Business banking is more complex than its consumer counterpart, and that complexity grows as companies scale. When it comes to data collection and analysis, many larger brands don’t want to reinvent the wheel—they want to partner with companies that can provide the data they need in an automated fashion.
“The larger brands prefer to work with partners and technology platforms that have likely onboarded many of the same clients before,” Bright said. “Those partners are likely to have baseline information on their client businesses, like the type of business, the owner, and even the tax ID number. Obtaining access to that data makes the onboarding process much smoother for business customers and enhances the user experience.”
Common Points of Compromise
As onboarding becomes more automated, there must still be a thorough review to ensure the business is legitimate and compliant. A solid foundation is essential for effective KYC and KYB checks.
Given the massive volume of data companies handle, they need a platform that can aggregate data and analyze it for signs of fraud.
“Companies like Galileo offer platforms that can remove personal identifiers from data and analyze larger-scale data trends,” Bright said. “Once our platform identifies the common points of compromise in a company’s systems, the organization can then reduce those types of transactions to mitigate fraud and disputes.”
Capturing payments and receivables data in real-time is critical to combat fraud, especially with the rise of instant payments. In addition, a sophisticated fraud detection system is necessary as criminals employ more advanced tactics.
“To catch today’s criminals, a company must have a partner or someone in the organization who can think like a criminal,” Bodine said. “In Las Vegas, the best way to catch a card counter is to hire a card counter. Coupling fraud expertise with tech like AI is going to be best solution companies can implement to identify and mitigate fraud.”
An Ecosystem of Partnerships
Artificial intelligence excels at fraud detection, but its impact extends to nearly every aspect of the finance office.
“The advent of AI will bring much more effective cost control measures to expense management,” Bright said. “It will be exciting to see how it can take historical transactional data, provide insights, and help businesses automate responses. AI can potentially reduce costs, improve efficiencies, and offer cash flow management solutions.”

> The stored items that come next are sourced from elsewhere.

-- ==== Sys2Proof/Machine/ReclaimOps.lean ====
section
/-!
DEFINITION. The Reclaim Controller's shared operations (chapter 5): order slots (R93), notices offered and written (R95,
R158), the expiry memory (R97), the ways an order ends (R96, R101, R103, R104, R105), and the search (R89, R90, R91).
-/

namespace Sys2Proof.Machine

/-! ## Order slots -/

/-- The order in a slot of a group, if the slot is occupied. -/
def State.order (s : State) (r : NoticeRef) : Option Order :=
  (s.reclaimOf r.group).bind (fun k => (k.slots[r.slot.val]?).join)

/-- Write an order slot. -/
def State.setOrder (s : State) (r : NoticeRef) (o : Option Order) : State :=
  s.modReclaim r.group (fun k => { k with slots := k.slots.set r.slot.val o })

/-- The order slots of every group, ascending. -/
def allSlots : List NoticeRef :=
  (List.finRange 8).flatMap (fun g => (List.finRange 4).map (fun k => ⟨g, k⟩))

/-! ## Expiry memory (R97) -/

/-- Add an entry at the front of a port's expiry memory, dropping a ninth. -/
def State.addExpiry (s : State) (o : Order) : State :=
  { s with reclaim := { s.reclaim with
      expiry := s.reclaim.expiry.modify o.port (fun l => ((o.unit, o.number) :: l).take Config.expiryLimit) } }

/-! ## Notices (R95, R158) -/

/-- Change the notices that wait for a port. -/
def State.modNotices (s : State) (p : MasterId) (f : List NoticeRef → List NoticeRef) : State :=
  { s with reclaim := { s.reclaim with notices := s.reclaim.notices.modify p f } }

/-- Write the notice of an order slot into a port's ring (R95): a RELOCATE-ORDER makes its order ISSUED, and an ORDER-EXPIRED
frees its slot. -/
def State.writeNotice (s : State) (p : MasterId) (r : NoticeRef) : State :=
  match s.order r with
  | none => s
  | some o =>
    match o.phase with
    | .issued _ => s
    | .pending =>
      let valid := ((s.unit? o.unit).map (·.valid)).getD 0
      let s := s.modRing (.master p) (fun q =>
        q.writeRecord .notice (noticeRecord kindRelocateOrder (relocateOrderBody o r valid)) [])
      s.setOrder r (some { o with phase := .issued s.orderTicks })
    | .closing cause =>
      (s.modRing (.master p) (fun q =>
        q.writeRecord .notice (noticeRecord kindOrderExpired (orderExpiredBody o r cause)) [])).setOrder r none

/-- Whether a notice may be written to a port: it is ACTIVE, no fence of it is due (R159; log entry 41), and its notice holdings are
below 8 (R158). -/
def State.noticePlace (s : State) (p : MasterId) : Bool :=
  decide ((s.masters.get p).state = .active) && !(s.masters.get p).fenceDue &&
  decide ((s.masters.get p).ring.noticeHoldings < Config.noticeLimit)

/-- Write the oldest notice that waits for a port, if there is one and a notice slot is free (R95). -/
def State.writeOldest (s : State) (p : MasterId) : State :=
  match s.reclaim.notices.get p with
  | [] => s
  | r :: rest => if s.noticePlace p then (s.modNotices p (fun _ => rest)).writeNotice p r else s

/-- Write waiting notices of a port while notice slots are free; the first argument bounds them. -/
def State.flushNotices : Nat → State → MasterId → State
  | 0, s, _ => s
  | n + 1, s, p => State.flushNotices n (s.writeOldest p) p

/-- Offer a notice to a port (R95): it is written at once if a notice slot is free, and waits otherwise. -/
def State.offerNotice (s : State) (p : MasterId) (r : NoticeRef) : State :=
  State.flushNotices Config.noticeLimit (s.modNotices p (· ++ [r])) p

/-- Remove the notice of an order slot from a port's waiting notices, unwritten. -/
def State.dropNotice (s : State) (p : MasterId) (r : NoticeRef) : State :=
  s.modNotices p (fun l => l.filter (fun x => decide (x ≠ r)))

/-! ## How orders end -/

/-- An ISSUED order ends by its timer or by cancellation (R96, R103): the unit returns to SEALED, the order goes to CLOSING, the
expiry memory takes it and ORDER-EXPIRED is offered. -/
def State.closeOrder (s : State) (r : NoticeRef) (o : Order) (cause : OrderCause) : State :=
  let s := s.returnToSealed o.unit
  let s := s.setOrder r (some { o with phase := .closing cause })
  (s.addExpiry o).offerNotice o.port r

/-- A PENDING order is withdrawn (R103, R104, R105): the unit returns to SEALED, the notice is removed and the slot is FREE. -/
def State.withdrawOrder (s : State) (r : NoticeRef) (o : Order) : State :=
  ((s.returnToSealed o.unit).dropNotice o.port r).setOrder r none

/-- CANCEL-ORDERS on one slot (R103). -/
def State.cancelSlot (s : State) (r : NoticeRef) : State :=
  match s.order r with
  | none => s
  | some o => match o.phase with
    | .pending => s.withdrawOrder r o
    | .issued _ => s.closeOrder r o .cancelled
    | .closing _ => s

/-- The occupied slots in a phase (the phase given by its slot code). -/
def State.countOrders (s : State) (code : Nat) : Nat :=
  (allSlots.filter (fun r => decide (orderSlotCode (s.order r) = code))).length

/-- The end of one slot's order at a fence of its port (R104). -/
def State.fenceSlot (s : State) (p : MasterId) (r : NoticeRef) : State :=
  match s.order r with
  | none => s
  | some o =>
    if o.port = p then
      match o.phase with
      | .pending => s.withdrawOrder r o
      | .issued _ => (s.returnToSealed o.unit).setOrder r none
      | .closing _ => (s.dropNotice p r).setOrder r none
    else s

/-- Every order given to a port ends, and its waiting notices and expiry memory are emptied (R104). -/
def State.fenceOrders (s : State) (p : MasterId) : State :=
  let s := allSlots.foldl (fun s r => s.fenceSlot p r) s
  let s := s.modNotices p (fun _ => [])
  { s with reclaim := { s.reclaim with expiry := s.reclaim.expiry.set p [] } }

/-- The end of one slot's order at a SET-GROUP (R105), which writes no notice. -/
def State.resetSlot (s : State) (r : NoticeRef) : State :=
  match s.order r with
  | none => s
  | some o => match o.phase with
    | .pending => s.withdrawOrder r o
    | .issued _ => ((s.returnToSealed o.unit).addExpiry o).setOrder r none
    | .closing _ => (s.dropNotice o.port r).setOrder r none

/-- A group's orders end without notices (R105). -/
def State.resetOrders (s : State) (g : GroupId) : State :=
  (List.finRange 4).foldl (fun s k => s.resetSlot ⟨g, k⟩) s

/-- A reclaim record newly built: inactive, IDLE, flags clear and every order slot FREE (R105). -/
def ReclaimRecord.fresh (slots : Nat) : ReclaimRecord where
  active := false
  search := .idle
  cursor := none
  candidate := none
  zeroScore := false
  missedChange := false
  chosen := none
  discard := false
  slots := List.replicate slots none

/-! ## The search (R90, R91) -/

/-- Whether a group begins a search (R90). -/
def State.startsSearch (s : State) (r : ReclaimRecord) : Bool :=
  r.active && r.freeSlot.isSome && s.mayIssue && decide (r.search = .idle)

/-- The record as a search begins at the group's lowest unit (R90). -/
def ReclaimRecord.begin (r : ReclaimRecord) (lowest : Nat) : ReclaimRecord :=
  { r with
    search := .searching
    cursor := some lowest
    candidate := none
    zeroScore := false
    missedChange := false
    chosen := none
    discard := false }

/-- The candidate that an eligible unit makes, or none for a unit of score 0 that is not retire-pending (R86, R89). -/
def State.candidateOf (s : State) (u : Nat) (r : UnitRecord) : Option Candidate :=
  if r.retirePending then some (.retire u (s.age r))
  else if s.score r = 0 then none
  else some (.scored u (s.score r) r.eraseCount)

/-- The better of the candidate so far and a new one (R89). -/
def better (old : Option Candidate) (new : Candidate) : Candidate :=
  match old with
  | none => new
  | some c => if new.before c then new else c

/-- The record after a unit is examined, before the cursor moves (R90): every eligible unit with score 0 sets the zero-score flag, a
retire-pending one too (R83, R86), and an eligible unit that may be chosen meets the candidate (R89). -/
def State.examined (s : State) (u : Nat) (k : ReclaimRecord) : ReclaimRecord :=
  match s.unit? u with
  | none => k
  | some r =>
    if s.victimEligible u then
      { k with
        zeroScore := k.zeroScore || decide (s.score r = 0)
        candidate := match s.candidateOf u r with
          | some c => some (better k.candidate c)
          | none => k.candidate }
    else k

/-- The check again of a candidate (R91). -/
def State.stillVictim (s : State) (c : Candidate) : Bool :=
  match c, s.unit? c.unit with
  | .retire u _, some _ => s.victimEligible u
  | .scored u _ _, some r => s.victimEligible u && decide (0 < s.score r)
  | _, none => false

/-- Whether a search may use its result: the group is active and orders may be issued, and neither has stopped since the search began
(R84, R85, R91). -/
def State.mayUse (s : State) (k : ReclaimRecord) : Bool := k.active && s.mayIssue && !k.discard

/-- The record after a search has examined the group's highest unit (R91). -/
def State.searchEnded (s : State) (k : ReclaimRecord) : ReclaimRecord :=
  if s.mayUse k then
    match k.candidate with
    | none => if k.missedChange then k.toIdle else { k.toIdle with search := .waiting }
    | some c =>
      match s.stillVictim c, k.freeSlot with
      | true, some slot => { k with cursor := none, chosen := some slot }
      | _, _ => k.toIdle
  else k.toIdle

/-- Examine the record at the cursor of a group's search, move on, and end the search after the highest unit (R90, R91). -/
def State.searchStep (s : State) (c : GroupConfig) (k : ReclaimRecord) : ReclaimRecord :=
  match k.cursor with
  | none => k
  | some u =>
    let k := s.examined u k
    if u + 1 < (c.last + 1) * s.bpd then { k with cursor := some (u + 1) } else s.searchEnded k

end Sys2Proof.Machine
end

As technology becomes more complex, it becomes harder for companies to go at it alone. Businesses often face the choice of buying or building financial solutions. Most will rely on a network of partnerships to handle aspects like fraud controls, customer disputes, and front-end user interface design.
The right data management partners do more than just build a data repository—they also interpret the data and deliver insights that are customized to a business’s needs.
“It all starts with good data,” Bodine said. “Organizations that don’t have the ability or the resources to mine and nurture good data will have to lean on technology and partners, because they can’t do it all themselves. They will have to think long and hard about their partnering strategy.”